Barbie’s collection dedicated to the Tokyo 2020 Olympic Games has come under criticism from social media for its lack of Asian representation.

America’s most popular fashion doll Barbie has received widespread criticism on social media for not featuring an Asian Barbie in their collection dedicated to the Tokyo 2020 Olympic Games.

Mattel, the toy company that manufactures Barbie dolls, collaborated with the International Olympic Committee (IOC) and Tokyo 2020 organizers to release a new line of dolls in February 2020 specially designed for the Games.


The collection includes five dolls that reflect the five new sports that had been added to the Olympic program this year — baseball/softball, sport climbing, karate, skateboarding and surfing.


“Tokyo 2020 is a monumental event that brings the world together through sport and inspires fans of all ages,” Mattel Chief Franchise Officer Janet Hsu wrote in a Mattel press statement. “The Mattel Tokyo 2020 Collection honors these sports and inspires a new generation through the Olympic spirit and outstanding athletic tradition.”


Despite an attempt to “ inclusivity and innovation,” many were quick to note the absence of an Asian Barbie during its repromotion last month.


People took to social media platforms, including Twitter and Instagram, to express disappointment in Mattel for their excluding an Asian doll, regardless of whether it was accidental or intentional.


“I won’t be buying Barbie dolls for my two girls.
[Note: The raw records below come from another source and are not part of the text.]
-- ==== Sys2Proof/Machine/Entropy.lean ====
section
/-! DEFINITION. Chapter 07: the Brine sources, the seed buffer, the DRBG and its FIFO, and the queue of requests. -/
namespace Sys2Proof.Machine

/-! ### Sources (R180 to R184) -/

def Chip.brine (c : Chip) (s : Nat) : Brine := if s = 0 then c.ent.src0 else c.ent.src1

/-- The state field of ENT_SRC_STAT: 0 START_TEST, 1 RUN, 2 RESTART, 3 RAW. -/
def Chip.srcState (c : Chip) (s : Nat) : Nat :=
  let b := c.brine s
  if b.restarting then 2
  else if c.getB F.ENT_RAW_CTL_en [] && c.getF F.ENT_RAW_CTL_src [] = s then 3
  else if b.startTest then 0
  else 1

/-- A source changed; its status word follows. -/
def Chip.setBrine (c : Chip) (s : Nat) (b : Brine) : Chip :=
  let c := c.modEnt fun e => if s = 0 then { e with src0 := b } else { e with src1 := b }
  c.setF F.ENT_SRC_STAT_consec [s] b.consec

/-- R184: the sources start: start-up tests and the known-answer test of the DRBG. -/
def Chip.entStart (c : Chip) : Chip :=
  let b : Brine := { running := true, startTest := true }
  let c := c.modEnt fun e => { e with started := true, katOk := false }
  (c.setBrine 0 { b with consec := c.ent.src0.consec, degradedSaid := c.ent.src0.degradedSaid }).setBrine 1
    { b with consec := c.ent.src1.consec, degradedSaid := c.ent.src1.degradedSaid }

/-- R191: in REST the sources stop; the DRBG keeps its state. -/
def Chip.entRest (c : Chip) : Chip :=
  let rest := fun (b : Brine) =>
    { b with running := false, startTest := true, restarting := false, last := none, run := 0 }
  let c := (c.setBrine 0 (rest c.ent.src0)).setBrine 1 (rest c.ent.src1)
  (c.setF F.ENT_CTL_restart0 [] 0).setF F.ENT_CTL_restart1 [] 0

/-- R191: the sources resume after REST, each with its start-up test. -/
def Chip.entResume (c : Chip) : Chip :=
  if c.ent.started then
    (c.setBrine 0 { c.ent.src0 with running := true }).setBrine 1 { c.ent.src1 with running := true }
  else c

/-- R183, R191: the DRBG is uninstantiated, the seed buffer and the output FIFO are cleared. -/
def Chip.entClear (c : Chip) : Chip :=
  (c.modEnt fun e => { e with seed := [], drbg := none, fifoState := 0, fifoNext := 512, calls := 0 }).setF
    F.ENT_STAT_ready [] 0

/-! ### The health tests of R181 -/

/-- The repetition count test in progress: the last sample, its run, and whether a run has reached 41. -/
structure RunCount where
  last : Option Bool
  run : Nat
  failed : Bool := false

def RunCount.sample (r : RunCount) (x : Bool) : RunCount :=
  let n := if r.last = some x then r.run + 1 else 1
  ⟨some x, n, r.failed || 41 ≤ n⟩

/-- The repetition count test over the first `n` samples of a window. -/
def Brine.runOver (b : Brine) (w : BitVec 1024) (n : Nat) : RunCount :=
  (List.range n).foldl (fun r i => r.sample (w.getLsbD i)) { last := b.last, run := b.run }

/-- The adaptive proportion test over the first `n` samples of a window: the first sample's value occurs 795 times. -/
def aptFails (w : BitVec 1024) (n : Nat) : Bool :=
  795 ≤ (List.range n).foldl (fun k i => if w.getLsbD i = w.getLsbD 0 then k + 1 else k) 0

/-- The test that the first `n` samples of a window fail: `some false` the repetition count test, which fails within a
window, `some true` the adaptive proportion test, which is judged after it. -/
def Brine.judge (b : Brine) (w : BitVec 1024) (n : Nat) : Option Bool :=
  if (b.runOver w n).failed then some false else if aptFails w n then some true else none

/-- A source that has taken a window: the run of identical samples goes on. -/
def Brine.took (b : Brine) (w : BitVec 1024) : Brine :=
  { b with last := (b.runOver w 1024).last, run := (b.runOver w 1024).run }

/-- The generator has failed. -/
def Chip.entFailed (c : Chip) : Bool := c.getB F.ENT_STAT_failed []

/-- R182: the restart of a source: its unreleased blocks are gone, and it runs its start-up test again. -/
def Chip.sourceStop (c : Chip) (s : Nat) : Chip :=
  c.setBrine s { c.brine s with running := false, restarting := true, startTest := true, last := none, run := 0 }

/-- The command bit of ENT_CTL that restarts a source. -/
def entRestart (s : Nat) : Fld := if s = 0 then F.ENT_CTL_restart0 else F.ENT_CTL_restart1

/-- R182: a stopped source restarts, and its bit of ENT_CTL clears (R193). -/
def Chip.sourceRestart (c : Chip) (s : Nat) : Chip :=
  if (c.brine s).restarting then
    (c.setBrine s { c.brine s with running := true, restarting := false }).setF (entRestart s) [] 0
  else c

def execSourceRestart (src : Fin 2) := lift fun c => c.sourceRestart src.val

/-- R182, R184: a health test of a running source fails; `apt` names the test. -/
def Chip.healthFail (c : Chip) (s : Nat) (apt : Bool) : Chip :=
  let b := c.brine s
  if b.running then
    let n := min 15 (b.consec + 1)
    let test := b2n apt + 2 * b2n b.startTest
    let say := 3 ≤ n && !b.degradedSaid
    let c := c.setBrine s { b with consec := n, degradedSaid := b.degradedSaid || say }
    let c := (c.sourceStop s).bump F.ENT_SRC_STAT_fails [s]
    let c := c.setF (if apt then F.ENT_SRC_STAT_apt_fail else F.ENT_SRC_STAT_rct_fail) [s] 1
    let c := (c.setF F.ENT_STAT_health [] 1).raise Ev.ENT_HEALTH 0x0C8 [(4, s), (4, test), (4, n)]
    c.when say fun c => (c.setF F.ENT_STAT_degraded [] 1).raise Ev.ENT_SRC_DEGRADED 0x0C8
  else c

/-- R183: both consecutive counts have reached 3. -/
def Chip.bothDegraded (c : Chip) : Bool := 3 ≤ c.ent.src0.consec && 3 ≤ c.ent.src1.consec

/-- The words of a window that go to the raw FIFO (R193): 64 words at most, the rest lost with `overrun`. -/
def Chip.rawPush (c : Chip) (ws : List Word) : Chip :=
  let room := 64 - c.ent.raw.length
  let c := c.modEnt fun e => { e with raw := e.raw ++ ws.take room }
  let c := c.setF F.ENT_RAW_CTL_empty [] (b2n c.ent.raw.isEmpty)
  c.when (room < ws.length) fun c => c.setF F.ENT_RAW_CTL_overrun [] 1

/-- The words of the first `n` samples of a window, earliest sample in bit 0; a word begun is not kept (log entry 49). -/
def windowWords (w : BitVec 1024) (n : Nat) : List Word := (List.range (n / 32)).map fun i => w.extractLsb' (32 * i) 32

/-- R193: the samples of a diverted source go to the raw FIFO, those of a test too. -/
def Chip.divert (c : Chip) (s : Nat) (w : BitVec 1024) (n : Nat) : Chip :=
  c.when (c.srcState s = 3) fun c => c.rawPush (windowWords w n)

/-- R184: a source's start-up test has passed: its samples are discarded and it runs. -/
def Chip.startTestPass (c : Chip) (s : Nat) (w : BitVec 1024) : Chip :=
  let b := c.brine s
  if b.running && b.startTest then (c.divert s w 1024).setBrine s { b.took w with startTest := false } else c

/-- R180: a block of 512 samples conditioned into 128 bits. -/
def condition (b : BitVec 512) : BitVec 128 := Config.cmac true Config.condKey (leBytes 64 b.toNat)

/-- R180, R181: a window of two blocks that has passed its tests is released, or its samples go to the raw FIFO. The first
released block resets the source's consecutive count, and a count that reaches 3 again is told again (R182). -/
def Chip.blockRelease (c : Chip) (s : Nat) (w : BitVec 1024) : Chip :=
  let b := (c.brine s).took w
  if c.srcState s = 3 then (c.divert s w 1024).setBrine s b
  else
    (c.setBrine s { b with consec := 0, degradedSaid := false }).modEnt fun e => { e with
      seed := e.seed ++ [condition (w.extractLsb' 0 512), condition (w.extractLsb' 512 512)] }

/-! ### The DRBG (R184, R186, R187) -/

/-- The AES-256 CTR_DRBG of NIST SP 800-90A, its state Key then V: the `k`-th 128-bit output block, V being raised
before each. -/
def drbgBlock (state : BitVec 384) (k : Nat) : BitVec 128 :=
  Config.aesBlock true (state.extractLsb' 128 256) (state.extractLsb' 0 128 + BitVec.ofNat 128 (k + 1))

/-- Its update: the next three blocks, with an input. -/
def drbgUpdate (state input : BitVec 384) : BitVec 384 :=
  (drbgBlock state 0 ++ drbgBlock state 1 ++ drbgBlock state 2) ^^^ input

/-- The state after `n` output blocks. -/
def drbgAdvance (state : BitVec 384) (n : Nat) : BitVec 384 :=
  (state.extractLsb' 128 256 ++ (state.extractLsb' 0 128 + BitVec.ofNat 128 n) : BitVec 384)

/-- The first 384 bits of the seed buffer. -/
def Chip.seedInput (c : Chip) : BitVec 384 :=
  match c.ent.seed with
  | a :: b :: d :: _ => a ++ b ++ d
  | _ => 0

/-- R184: instantiation with 384 fresh bits and the personalization string device_id ‖ 0^320. -/
def Chip.instantiate (c : Chip) : Chip :=
  if c.ent.katOk && c.ent.drbg.isNone && 3 ≤ c.ent.seed.length && !c.entFailed then
    let pers : BitVec 384 := Config.deviceId ++ (0 : BitVec 320)
    let st := drbgUpdate 0 (c.seedInput ^^^ pers)
    let c := c.modEnt fun e => { e with drbg := some st, seed := e.seed.drop 3, calls := 0, fifoNext := 512 }
    ((c.setF F.ENT_STAT_ready [] 1).setF F.ENT_STAT_stale [] 0).raise Ev.ENT_READY 0x0C8
  else c

def execDrbgInstantiate := lift Chip.instantiate

/-- R186: a generate call of 512 blocks and its update, when the FIFO is empty and a consumer waits or the FIFO is below half. -/
def Chip.generate (c : Chip) : Chip :=
  match c.ent.drbg with
  | none => c
  | some st =>
    if c.ent.fifoNext = 512 && c.ent.calls < 2 ^ 20 && !c.getB F.ENT_STAT_stale [] then
      c.modEnt fun e => { e with
        fifoState := st, fifoNext := 0, drbg := some (drbgUpdate (drbgAdvance st 512) 0), calls := e.calls + 1 }
    else c

def execDrbgGenerate := lift Chip.generate

/-- R187: a reseed with 384 bits that no earlier seed used. -/
def Chip.reseed (c : Chip) : Chip :=
  match c.ent.drbg with
  | none => c
  | some st =>
    if 3 ≤ c.ent.seed.length then
      let c := c.modEnt fun e => { e with
        drbg := some (drbgUpdate st c.seedInput), seed := e.seed.drop 3, calls := 0 }
      (c.setF F.ENT_STAT_stale [] 0).bump F.ENT_RESEED_CNT_count []
    else c

def execDrbgReseed := lift Chip.reseed

/-- R187: the call counter has reached 2^20 with no reseed. A fresh seed ready in that cycle is first (Table 07.2). -/
def Chip.seedStale (c : Chip) : Chip :=
  if c.ent.calls = 2 ^ 20 && c.ent.drbg.isSome && !c.getB F.ENT_STAT_stale [] then
    if 3 ≤ c.ent.seed.length then c.reseed
    else (c.setF F.ENT_STAT_stale [] 1).raise Ev.ENT_SEED_STALE 0x0C8
  else c

def execSeedStale := lift Chip.seedStale

/-! ### Requests (R185, R188) -/

/-- A request joins the queue. -/
def Chip.randPost (c : Chip) (cls need : Nat) (use : RandUse) : Chip :=
  c.modEnt fun e => { e with waiting := e.waiting ++ [{ cls := cls, need := need, use := use }] }

/-- Blocks in the output FIFO. -/
def Chip.fifoBlocks (c : Chip) : Nat := 512 - c.ent.fifoNext

/-- `n` blocks taken from the FIFO. -/
def Chip.takeBlocks (c : Chip) (n : Nat) : List (BitVec 128) × Chip :=
  let l := (List.range n).map fun i => drbgBlock c.ent.fifoState (c.ent.fifoNext + i)
  (l, c.modEnt fun e => { e with fifoNext := e.fifoNext + n })

/-- R188: the request served next: one that has taken a block, else the oldest of the lowest class. -/
def nextRequest (l : List RandReq) : Option RandReq :=
  match l.find? fun r => !r.got.isEmpty with
  | some r => some r
  | none => [1, 2, 3, 4].findSome? fun k => l.find? fun r => r.cls = k

/-- The requests without those that satisfy a test. -/
def Chip.randDrop (c : Chip) (p : RandReq → Bool) : Chip :=
  c.modEnt fun e => { e with waiting := e.waiting.filter fun r => !p r }

/-- A GET_RANDOM that waits. -/
def RandReq.isHost (r : RandReq) : Bool := match r.use with | .host _ _ => true | _ => false

/-- R190: a GET_RANDOM still waiting when the mode leaves the four modes completes with MODE. -/
def Chip.hostRandMode (c : Chip) : Chip :=
  if c.ent.waiting.any RandReq.isHost then (c.randDrop RandReq.isHost).finishOrder (.of 0x40) else c

/-- A read of ENT_RAW_DATA: the oldest 32 samples, removed (R193). -/
def Chip.rawRead (c : Chip) : Nat × Chip :=
  match c.ent.raw with
  | [] => (0, c)
  | w :: ws => (w.toNat, (c.modEnt fun e => { e with raw := ws }).setF F.ENT_RAW_CTL_empty [] (b2n ws.isEmpty))

end Sys2Proof.Machine
end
No representation whatsoever,” Michigan Macomb County Commissioner Mai Xiong, who immigrated to the United States as a Hmong refugee at the age of three, tweeted.

Numerous users also questioned how Mattel could allegedly forget to include a visibly Asian Barbie with the Games being hosted in Tokyo — a widely recognized Asian city — and with several Asian American Pacific Islanders (AAPIs) making headlines after winning medals for Team USA, including Sunisa Lee, the first Hmong-American to compete for the US, who made history as the first Asian — of any nationality — to win gold in the gymnastics individual all-around.
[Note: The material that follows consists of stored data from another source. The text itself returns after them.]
/-- What zeroization destroys: Pans and key IDs, the seal and the store record, every key slot, SA contexts with their
generations kept, the channel table, the on-die memories, the DRBG, the owner's vigil program, the PIN record and the
held fill blob. -/
def Chip.zeroizeClear (c : Chip) : Chip :=
  let c := (c.modPan fun p => { p with reqs := [], caches := [], stopped := true }).sealForget
  let c := c.modPrs fun p => { p with jobs := [], jobOn := false }
  let c := (c.dropAll 0x91 fun _ => true).modPath fun p => { p with
    frames := p.frames.filterMap fun e => e.2.bind fun f => if f.coming then some (e.1, some f.tail) else none }
  let c := (c.eraseSeal).freeSlots
  let c := c.modOrd fun o => { o with
    staged := o.staged.map Staged.wipe, stagedKsq := o.stagedKsq.map Staged.wipe, cmacOut := none }
  let c := (c.modBuf fun b => { b with states := [], keys := [], die := [] }).setF F.MEM_STAT_no_keys [] 1
  let c := c.modSax fun a => { a with
    channels := [], closes := [],
    sas := (a.sas.map fun p => (p.1, ({ generation := p.2.generation } : Sa))).filter fun p => p.2 ≠ ({} : Sa) }
  let c := (c.memClear 0 0x30000000).entClear
  let c := c.modEng fun e => { e with
    ctx := e.ctx.filter (·.1 = 1027), frames := [], ksq := [],
    targets := SMap.set (fun _ => {}) (e.targets.map fun t => (t.1, { t.2 with copy := none })) 9 {} }
  let c := (c.laForget.waitsForget).ingotsForget
  let c : Chip := { c with cnt := { c.cnt with space1 := [], lost1 := [] } }
  c.modPnl fun p => { p with pin := none, held := none }

/-- Zeroization starts, with its cause; one is in progress at most. `own` says that the running block's own order
started it. -/
def Chip.zeroizeStart (c : Chip) (cause : Nat) (own : Bool) : Chip :=
  if c.ctl.zeroizing.isSome then c
  else
    let c := c.dropPending
    let c := c.modCtl fun k => { k with zeroizing := some (cause, c.nowUs) }
    let c := if own then c
      else
        let c := (c.randDrop RandReq.isOrder).discardBlock
        c.modEng fun e => { e with ksq := [], ctx := e.ctx.filter fun p => p.1 < 1024 || p.1 = 1027 }
    c.laMode.zeroizeClear

/-- R147, R572: what the zeroization of an OWNER_TRANSFER makes way for: the next slot is programmed, and the order ends. It is
its block's last: what stood behind it is zeroized with the local memory (DESIGN CHOICE, log entry 55). -/
def Chip.transferEnd (c : Chip) : Chip :=
  match c.ctl.transfer with
  | none => c
  | some h =>
    let c := c.modCtl fun k => { k with transfer := none }
    let c := c.when c.nextOwner.isSome fun c => c.programOwner (c.nextOwner.getD 0) h
    c.when (c.ord.wait = .transfer) fun c =>
      if c.ord.busy then c.blockDone 0 0 0xFFFF c.ord.lastRet else c.finishOrder {}

/-- Zeroization ends: ERASED, with its event; a forced purge then grants D3 (R377). One made in WAKE leaves the start to end in ERASED (R396). -/
def Chip.zeroizeEnd (c : Chip) : Chip :=
  match c.ctl.zeroizing with
  | none => c
  | some (cause, from') =>
    let c := c.laMode.zeroizeClear
    let c := c.modCtl fun k => { k with zeroizing := none, heldLockdown := none }
    let c := c.when (!c.inMode [.erased, .wake]) fun c => c.enterMode .erased cause
    let c := (c.raise Ev.ZEROIZED 0x04F [(4, cause), (8, c.nowUs - from')]).transferEnd
    c.when (cause = 6) fun c => (c.raise Ev.DBG_PURGE 0x002).dbgGrant 3

/-! ### Responses and alarms (R433 to R435, R441, R450) -/

/-- The modes from which LOCKDOWN is entered (Table 14.3). -/
def lockdownFrom : List Mode := [.sealed, .provision, .active, .standby, .drain, .rest, .maintenance]

/-- R434, R435: a configured response to a source is executed; the answer is the response executed, 0 when it is only
recorded or held (R396). -/
def Chip.respond (c : Chip) (resp source : Nat) : Nat × Chip :=
  let say := fun (c : Chip) => (c.setF F.FLT_LAST_resp [] resp).setF F.FLT_LAST_source [] source
  if c.ctl.zeroizing.isSome || !c.powered then (0, c)
  else if resp = 4 then (4, (say c).zeroizeStart 4 false)
  else if resp = 3 then
    if c.inMode [.wake] then (0, c.modCtl fun k => { k with heldLockdown := some source })
    else if c.inMode lockdownFrom then (3, (say c).enterMode .lockdown 4)
    else (0, c)
  else if c.inMode [.lockdown, .erased] then (0, c)
  else (0, say c)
“Mattel renders #AsianAmericans invisible while touting ‘most diverse doll line yet,’ highlighting an Asian country, featuring #Barbie in Japanese karate uniform, [and] branding each doll ‘Tokyo official,'” Japanese American visual artist Drue Kataoka tweeted.

Diversified Barbie dolls have proven to be quite popular. Weeks prior to the Tokyo Olympics opening ceremony, Barbie released a doll modeled on Japanese tennis player Naomi Osaka as part of the Barbie Role Model series. The doll sold out just hours after being released.